The relevant files can be accessed here. We also made codebases available at [Rpubs] and [GitHub]
@Pramod, to follow-up on this question, will the data for which we make the predictions (e.g. IgG PT 14 days post-booster) also be processed when it is analyzed on your end? Since we are building the models using training data that is processed (not just the baseline, but for the tasks as well), I think that it might make most sense that the data for the tasks themselves should also be processed. Thanks.
@akonst3 Thank you for your follow-up question. Yes, you are correct. The data used for making predictions, including for all six tasks like IgG PT 14 days post-booster, will indeed undergo processing during analysis on our end.

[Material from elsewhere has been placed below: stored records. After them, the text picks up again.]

-- ==== Sys2Proof/Machine/Num.lean ====
section
/-! DEFINITION. Number formats, rounding, NaNs and conversions (R63 to R88, R140, R141). -/
namespace Sys2Proof.Machine

/-! ### Integers (R63, R64) -/

/-- Two's complement reading of the low `w` bits. -/
def sInt (w : Nat) (x : Nat) : Int :=
  let y := x % 2 ^ w
  if y < 2 ^ (w - 1) then (y : Int) else (y : Int) - 2 ^ w

/-- The `w` bits of an exact integer, modulo 2^w. -/
def wrapI (w : Nat) (x : Int) : Nat := (x % (2 ^ w : Int)).toNat

def clampI (lo hi x : Int) : Int := if x < lo then lo else if hi < x then hi else x

/-- Element `j` of width `w`. -/
def elem (w j x : Nat) : Nat := x / 2 ^ (w * j) % 2 ^ w

/-- Pack elements, element 0 lowest. -/
def ofElems (w : Nat) (l : List Nat) : Nat := l.foldr (fun x acc => x % 2 ^ w + 2 ^ w * acc) 0

def popCount (w x : Nat) : Nat := (List.range w).foldl (fun acc i => if x.testBit i then acc + 1 else acc) 0
/-- Bits needed to write x: one more than the place of its highest one. -/
def bitLen (x : Nat) : Nat := if x = 0 then 0 else Nat.log2 x + 1

/-! ### Floating-point values -/

/-- A decoded value (R79): (-1)^neg m 2^e, an infinity, or a quiet NaN by its FP32 code (R73, R74). -/
inductive Val where
  | fin (neg : Bool) (m : Nat) (e : Int)
  | inf (neg : Bool)
  | nan (code : Nat)
  deriving DecidableEq, Repr

/-- A binary format: widths of exponent and fraction (R65, R84). -/
structure FFmt where
  eb : Nat
  fb : Nat
  deriving DecidableEq, Repr

def fp32 : FFmt := { eb := 8, fb := 23 }
def fp16 : FFmt := { eb := 5, fb := 10 }
def bfl16 : FFmt := { eb := 8, fb := 7 }
def fe5m2 : FFmt := { eb := 5, fb := 2 }

def FFmt.bias (f : FFmt) : Int := 2 ^ (f.eb - 1) - 1
def FFmt.expAll (f : FFmt) : Nat := 2 ^ f.eb - 1
/-- The code of +infinity; finite magnitudes are the codes below it. -/
def FFmt.infCode (f : FFmt) : Nat := f.expAll * 2 ^ f.fb
def FFmt.signBit (f : FFmt) : Nat := 2 ^ (f.eb + f.fb)
/-- Exponent of the smallest subnormal. -/
def FFmt.emin (f : FFmt) : Int := 1 - f.bias - f.fb

/-- Decode a code of a binary format; a NaN widens to FP32 with its quiet bit set (R74). -/
def decF (f : FFmt) (x : Nat) : Val :=
  let neg := x / f.signBit % 2 == 1
  let ex := x / 2 ^ f.fb % 2 ^ f.eb
  let fr := x % 2 ^ f.fb
  if ex = f.expAll then
    if fr = 0 then .inf neg
    else .nan ((if neg then 0x80000000 else 0) + 0x7F800000 + ((fr * 2 ^ (23 - f.fb)) ||| 0x400000))
  else if ex = 0 then .fin neg fr f.emin
  else .fin neg (2 ^ f.fb + fr) (f.emin + (ex - 1))

/-- What is done to a magnitude: nearest even, down, up. -/
inductive MagRnd where
  | near | down | up
  deriving DecidableEq, Repr

def magRnd (r : Rnd) (neg : Bool) : MagRnd :=
  match r with
  | .rn => .near
  | .rz => .down
  | .ru => if neg then .down else .up
  | .rd => if neg then .up else .down

/-- `m / 2^k` rounded to an integer. -/
def shiftRound (mr : MagRnd) (m k : Nat) : Nat :=
  let k := min k (bitLen m + 2)
  let q := m / 2 ^ k
  let r := m % 2 ^ k
  match mr with
  | .down => q
  | .up => if r = 0 then q else q + 1
  | .near =>
    if 2 * r < 2 ^ k then q else if 2 ^ k < 2 * r then q + 1 else if k = 0 then q else if q % 2 = 0 then q else q + 1

/-- The code of the magnitude m 2^e rounded once, before overflow (R67). -/
def magCode (f : FFmt) (mr : MagRnd) (m : Nat) (e : Int) : Nat :=
  if m = 0 then 0
  else
    let q := max (e + bitLen m - 1 - f.fb) f.emin
    let n := if q ≤ e then m * 2 ^ (e - q).toNat else shiftRound mr m (q - e).toNat
    if n < 2 ^ f.fb then n else ((q - f.emin).toNat + 1) * 2 ^ f.fb + (n - 2 ^ f.fb)

/-- Round an exact finite value to a format (R67). -/
def roundF (f : FFmt) (r : Rnd) (neg : Bool) (m : Nat) (e : Int) : Nat :=
  let mr := magRnd r neg
  let c := magCode f mr m e
  let c := if c < f.infCode then c else if mr = .down then f.infCode - 1 else f.infCode
  c + (if neg then f.signBit else 0)

/-- Narrow a NaN (R74). -/
def nanF (f : FFmt) (code : Nat) : Nat :=
  (if code / 0x80000000 % 2 = 1 then f.signBit else 0) + f.infCode +
    ((code % 0x800000 / 2 ^ (23 - f.fb)) ||| 2 ^ (f.fb - 1))

def encF (f : FFmt) (r : Rnd) : Val → Nat
  | .fin neg m e => roundF f r neg m e
  | .inf neg => f.infCode + (if neg then f.signBit else 0)
  | .nan c => nanF f c

def Val.isNan : Val → Bool
  | .nan _ => true
  | _ => false
def Val.isZero : Val → Bool
  | .fin _ 0 _ => true
  | _ => false
def Val.neg : Val → Bool
  | .fin s _ _ => s
  | .inf s => s
  | .nan c => c / 0x80000000 % 2 == 1
def Val.negate : Val → Val
  | .fin s m e => .fin (!s) m e
  | .inf s => .inf (!s)
  | .nan c => .nan c

/-- The hash of a program counter (R70). -/
def pcHash (pc : DWord) : Nat :=
  let q := pc.toNat / 4 % 2 ^ 58
  (q % 2 ^ 17) ^^^ (q / 2 ^ 17 % 2 ^ 17) ^^^ (q / 2 ^ 34 % 2 ^ 17) ^^^ (q / 2 ^ 51)

/-- A generated NaN (R69, R71). -/
def genNan (f : FFmt) (lane : Nat) (pc : DWord) : Nat :=
  if f = fp32 then 0x7FC00000 + lane % 32 * 2 ^ 17 + pcHash pc
  else f.infCode + 2 ^ (f.fb - 1) + lane % 32 * 2 ^ (f.fb - 6)

/-- The first NaN among the operands (R73). -/
def firstNan (l : List Val) : Option Val := l.find? Val.isNan

/-- The exact signed integer of a finite value at exponent `e0`, which is not above its own. -/
def scaled (e0 : Int) : Val → Int
  | .fin neg m e => (if neg then -1 else 1) * (m * 2 ^ (e - e0).toNat)
  | _ => 0

def expOf : Val → Int
  | .fin _ 0 _ => 0
  | .fin _ _ e => e
  | _ => 0

/-- The exact sum of finite values; the sign of an exact zero by R68. -/
def sumFin (r : Rnd) (l : List Val) : Val :=
  let e0 := l.foldl (fun a v => if v.isZero then a else min a (expOf v)) 10000
  let t : Int := l.foldl (fun a v => if v.isZero then a else a + scaled e0 v) 0
  if t = 0 then
    (if l.all Val.neg then .fin true 0 0 else if l.any Val.neg && r = .rd then .fin true 0 0 else .fin false 0 0)
  else .fin (t < 0) t.natAbs e0

/-- A sum of values none of which is a NaN; nothing where infinities of both signs meet. -/
def sumVal (r : Rnd) (l : List Val) : Option Val :=
  let p := l.contains (.inf false)
  let n := l.contains (.inf true)
  if p && n then none else if p then some (.inf false) else if n then some (.inf true) else some (sumFin r l)

/-- The exact product of values none of which is a NaN; nothing for 0 × infinity. -/
def mulVal (a b : Val) : Option Val :=
  match a, b with
  | .fin s m e, .fin t n g => some (.fin (s != t) (m * n) (e + g))
  | .inf s, .fin t n _ => if n = 0 then none else some (.inf (s != t))
  | .fin s m _, .inf t => if m = 0 then none else some (.inf (s != t))
  | .inf s, .inf t => some (.inf (s != t))
  | _, _ => none

/-- Result bits of an operation and whether it is invalid (R72, R128). -/
def finish (f : FFmt) (r : Rnd) (lane : Nat) (pc : DWord) (ops : List Val) (x : Option Val) : Nat × Bool :=
  match firstNan ops with
  | some v => (encF f r v, false)
  | none =>
    match x with
    | some v => (encF f r v, false)
    | none => (genNan f lane pc, true)

/-- Compare two finite or infinite values: -1, 0, 1. -/
def cmpVal (a b : Val) : Int :=
  let rank : Val → Int := fun v => match v with
    | .inf true => -1
    | .inf false => 1
    | _ => 0
  if rank a ≠ rank b then (if rank a < rank b then -1 else 1)
  else if rank a ≠ 0 then 0
  else
    let e0 := min (expOf a) (expOf b)
    let x := scaled e0 a
    let y := scaled e0 b
    if x < y then -1 else if x = y then 0 else 1

/-- Condition codes of R49 on floating-point values (R131). -/
def fcond (c : Cond) (a b : Val) : Bool :=
  let un := a.isNan || b.isNan
  let k := cmpVal a b
  match c with
  | .eq => !un && k == 0
  | .ne => un || k != 0
  | .lt => !un && k < 0
  | .le => !un && k ≤ 0
  | .gt => !un && 0 < k
  | .ge => !un && 0 ≤ k
  | .ord => !un
  | .uno => un
  | .ueq => un || k == 0
  | .ult => un || k < 0
  | .ule => un || k ≤ 0
  | .ugt => un || 0 < k
  | .uge => un || 0 ≤ k
  | .z | .nz => false

/-- Signed integer nearest to a value in the rounding mode, unbounded. -/
def toIntR (r : Rnd) (neg : Bool) (m : Nat) (e : Int) : Int :=
  let n := if 0 ≤ e then m * 2 ^ e.toNat else shiftRound (magRnd r neg) m (-e).toNat
  if neg then -(n : Int) else n

/-! ### Tapered formats, FP4, E8M0, FP8 (R75 to R84) -/

/-- Length of the run of bits equal to the bit at `top`, counted downward. -/
def runLen (mag : Nat) (b : Bool) : Nat → Nat
  | 0 => 0
  | t + 1 => if mag.testBit t == b then 1 + runLen mag b t else 0

/-- Decode a tapered code of magnitude width `m` (R75). -/
def decTaper (m code : Nat) : Val :=
  let s := code.testBit m
  let mag := code % 2 ^ m
  if mag = 0 then (if s then .nan 0x7FC00000 else .fin false 0 0)
  else
    let b := mag.testBit (m - 1)
    let k := runLen mag b m
    let regime : Int := if b then (k : Int) - 1 else -(k : Int)
    let n := m - k - 1
    let rest := mag % 2 ^ n
    let e : Int := if n = 0 then 0 else if rest.testBit (n - 1) then 1 else 0
    let w := n - 1
    let f := rest % 2 ^ w
    .fin s (2 ^ w + f) (2 * regime + e - w)

/-- |x - y| as an integer at a common exponent low enough for every code of these formats. -/
def gap (e0 : Int) (x y : Val) : Nat := ((scaled e0 x).natAbs : Int) - (scaled e0 y).natAbs |>.natAbs

/-- The magnitude code nearest to a magnitude among `codes`, a tie to the even code (R78, R81). -/
def nearestCode (dec : Nat → Val) (x : Val) : List Nat → Nat → Nat
  | [], best => best
  | c :: t, best =>
    let e0 := min (expOf x) (-200)
    let g := gap e0 x (dec c)
    let h := gap e0 x (dec best)
    nearestCode dec x t (if g < h then c else if g = h && c % 2 = 0 then c else best)

/-- Encode into T8 or T6 (R78). -/
def encTaper (m : Nat) : Val → Nat
  | .nan _ => 2 ^ m
  | .inf neg => 2 ^ m - 1 + (if neg then 2 ^ m else 0)
  | .fin neg x e =>
    if x = 0 then 0
    else
      -- a magnitude above 2^13 or below 2^-13 gives the largest or the smallest
      let c :=
        if 20 < e + bitLen x then 2 ^ m - 1
        else if e + bitLen x < -40 then 1
        else nearestCode (decTaper m) (.fin false x e) ((List.range (2 ^ m)).drop 2) 1
      c + (if neg then 2 ^ m else 0)

/-- FP4 magnitudes (R80), in halves. -/
def fp4Mag (c : Nat) : Nat := ([0, 1, 2, 3, 4, 6, 8, 12] : List Nat).getD (c % 8) 0

/-- Decode FP4 with its extra value, a BF16 code (R80). -/
def decFp4 (extra : Nat) (c : Nat) : Val :=
  if c % 16 = 8 then decF bfl16 extra else .fin (c.testBit 3) (fp4Mag c) (-1)

/-- Encode into FP4 (R81). -/
def encFp4 : Val → Nat
  | .nan _ => 8
  | .inf neg => if neg then 15 else 7
  | .fin neg x e =>
    let c :=
      if x = 0 then 0
      else if 20 < e + bitLen x then 7
      else if e + bitLen x < -40 then 0
      else nearestCode (fun k => .fin false (fp4Mag k) (-1)) (.fin false x e) [1, 2, 3, 4, 5, 6, 7] 0
    if c = 0 then 0 else c + (if neg then 8 else 0)

/-- Decode E8M0 (R82). -/
def decE8 (c : Nat) : Val := if c % 256 = 255 then .nan 0x7FC00000 else .fin false 1 ((c % 256 : Nat) - 127)

/-- floor(log2 |x|) of a finite non-zero value. -/
def ilog (m : Nat) (e : Int) : Int := e + bitLen m - 1

/-- Encode into E8M0 (R141). -/
def encE8 : Val → Nat
  | .nan _ => 0xFF
  | .inf _ => 0xFE
  | .fin _ m e => if m = 0 then 0 else (clampI 0 254 (ilog m e + 127)).toNat

/-- Decode E4M3 (R84): bias 7, no infinity, NaN where all seven low bits are ones. -/
def decE4 (c : Nat) : Val :=
  let neg := c.testBit 7
  let ex := c / 8 % 16
  let fr := c % 8
  if ex = 15 ∧ fr = 7 then .nan ((if neg then 0x80000000 else 0) + 0x7FF00000)
  else if ex = 0 then .fin neg fr (-9)
  else .fin neg (8 + fr) ((ex : Int) - 10)

/-- Encode into E4M3 (R84). -/
def encE4 (r : Rnd) : Val → Nat
  | .nan c => if c / 0x80000000 % 2 = 1 then 0xFF else 0x7F
  | .inf neg => if neg then 0xFE else 0x7E
  | .fin neg m e =>
    let c := magCode { eb := 4, fb := 3 } (magRnd r neg) m e
    min c 0x7E + (if neg then 0x80 else 0)

/-- Encode into E5M2 (R84). -/
def encE5 (r : Rnd) : Val → Nat
  | .nan c => if c / 0x80000000 % 2 = 1 then 0xFE else 0x7E
  | v => encF fe5m2 r v

/-! ### Conversion formats (R140, R141) -/

/-- Width of a format's value (R140). -/
def fmtWidth : Fmt → Nat
  | .f32 | .i32 | .n32 => 32
  | .f16 | .bf16 | .i16 | .n16 => 16
  | .t8 | .e8m0 | .e4m3 | .e5m2 | .i8 | .n8 => 8
  | .t6 => 6
  | .fp4 | .i4 => 4
  | .i64 | .n64 => 64

def fmtSigned : Fmt → Bool
  | .i4 | .i8 | .i16 | .i32 | .i64 => true
  | _ => false

/-- Decode a value exactly (R79, R141). -/
def decFmt (extra : Nat) (f : Fmt) (x : Nat) : Val :=
  let w := fmtWidth f
  match f with
  | .f32 => decF fp32 (x % 2 ^ 32)
  | .f16 => decF fp16 (x % 2 ^ 16)
  | .bf16 => decF bfl16 (x % 2 ^ 16)
  | .t8 => decTaper 7 (x % 256)
  | .t6 => decTaper 5 (x % 64)
  | .fp4 => decFp4 extra x
  | .e8m0 => decE8 x
  | .e4m3 => decE4 (x % 256)
  | .e5m2 => decF fe5m2 (x % 256)
  | _ => if fmtSigned f then .fin (sInt w x < 0) (sInt w x).natAbs 0 else .fin false (x % 2 ^ w) 0

/-- Limits of an integer format. -/
def intLo (f : Fmt) : Int := if fmtSigned f then -(2 ^ (fmtWidth f - 1)) else 0
def intHi (f : Fmt) : Int := if fmtSigned f then 2 ^ (fmtWidth f - 1) - 1 else 2 ^ fmtWidth f - 1

/-- `.sat` on a binary format: a finite operand never becomes an infinity (R141). -/
def encSat (f : FFmt) (r : Rnd) (sat : Bool) (v : Val) : Nat :=
  match v with
  | .fin neg m e =>
    let c := roundF f r neg m e
    if sat && c % f.signBit = f.infCode then f.infCode - 1 + (if neg then f.signBit else 0) else c
  | .inf neg => f.infCode + (if neg then f.signBit else 0)
  | .nan c => if f = fe5m2 then (if c / 0x80000000 % 2 = 1 then 0xFE else 0x7E) else nanF f c

/-- Encode a decoded value (R141): the `w` bits of the destination format. -/
def encFmt (f : Fmt) (srcFloat sat : Bool) (r : Rnd) (v : Val) : Nat :=
  match f with
  | .f32 => encSat fp32 r sat v
  | .f16 => encSat fp16 r sat v
  | .bf16 => encSat bfl16 r sat v
  | .e5m2 => encSat fe5m2 r sat v
  | .t8 => encTaper 7 v
  | .t6 => encTaper 5 v
  | .fp4 => encFp4 v
  | .e8m0 => encE8 v
  | .e4m3 => encE4 r v
  | _ =>
    let w := fmtWidth f
    match v with
    | .nan _ => 0
    | .inf neg => wrapI w (if neg then intLo f else intHi f)
    | .fin neg m e =>
      let n := toIntR r neg m (max (min e 100) (-400))
      wrapI w (if srcFloat || sat then clampI (intLo f) (intHi f) n else n)

/-- A value of a format quieted, its other bits unchanged: a conversion from a format to itself (R142). -/
def quiet (f : Fmt) (x : Nat) : Nat :=
  let q (g : FFmt) : Nat := if x % g.signBit > g.infCode then x ||| 2 ^ (g.fb - 1) else x
  match f with
  | .f32 => q fp32
  | .f16 => q fp16
  | .bf16 => q bfl16
  | .e5m2 => q fe5m2
  | _ => x

/-- `cvt` of one value (R142): the destination's `w` bits. From a format to itself the value is unchanged by R142, also the FP4
code 0b1000 whose extra value is not a NaN, which R81 says no conversion yields (log entry 53, DEDUCED). -/
def convert (extra : Nat) (df sf : Fmt) (sat : Bool) (r : Rnd) (x : Nat) : Nat :=
  let x := x % 2 ^ fmtWidth sf
  if df = sf then quiet sf x else encFmt df sf.isFloat sat r (decFmt extra sf x)

/-- A value of a format as a lane register or pair holds it (R140): small signed formats extend to 32 bits. -/
def widenFmt (f : Fmt) (x : Nat) : Nat :=
  match f with
  | .i4 | .i8 | .i16 => wrapI 32 (sInt (fmtWidth f) x)
  | _ => x

/-- The same in a scalar register, all 64 bits. -/
def widenFmtS (f : Fmt) (x : Nat) : Nat :=
  match f with
  | .i4 | .i8 | .i16 | .i32 => wrapI 64 (sInt (fmtWidth f) x)
  | _ => x

end Sys2Proof.Machine
end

I’d like to highlight that our processing methodology has been developed in such a way that it preserves the ranks for all given tasks in both raw and processed datasets. Importantly, this processing approach does not affect the Spearman rank correlations that we utilize for evaluation.
@jeremygygi and @akonst3, the processed prediction data is now available on the website. Please let us know if you encounter any issues accessing or utilizing this data.
Hi @Pramod, I was able to load the processed prediction data successfully! One minor issue; I think you may have accidentally saved the Olink data twice (instead of Ab Titers, which appear to be missing). The matrix under $abtiter$processed_similar_to_training has the exact same dimensions and column names as the $plasma_cytokine_concentrations$processed_similar_to_training. Can this be fixed? Thanks!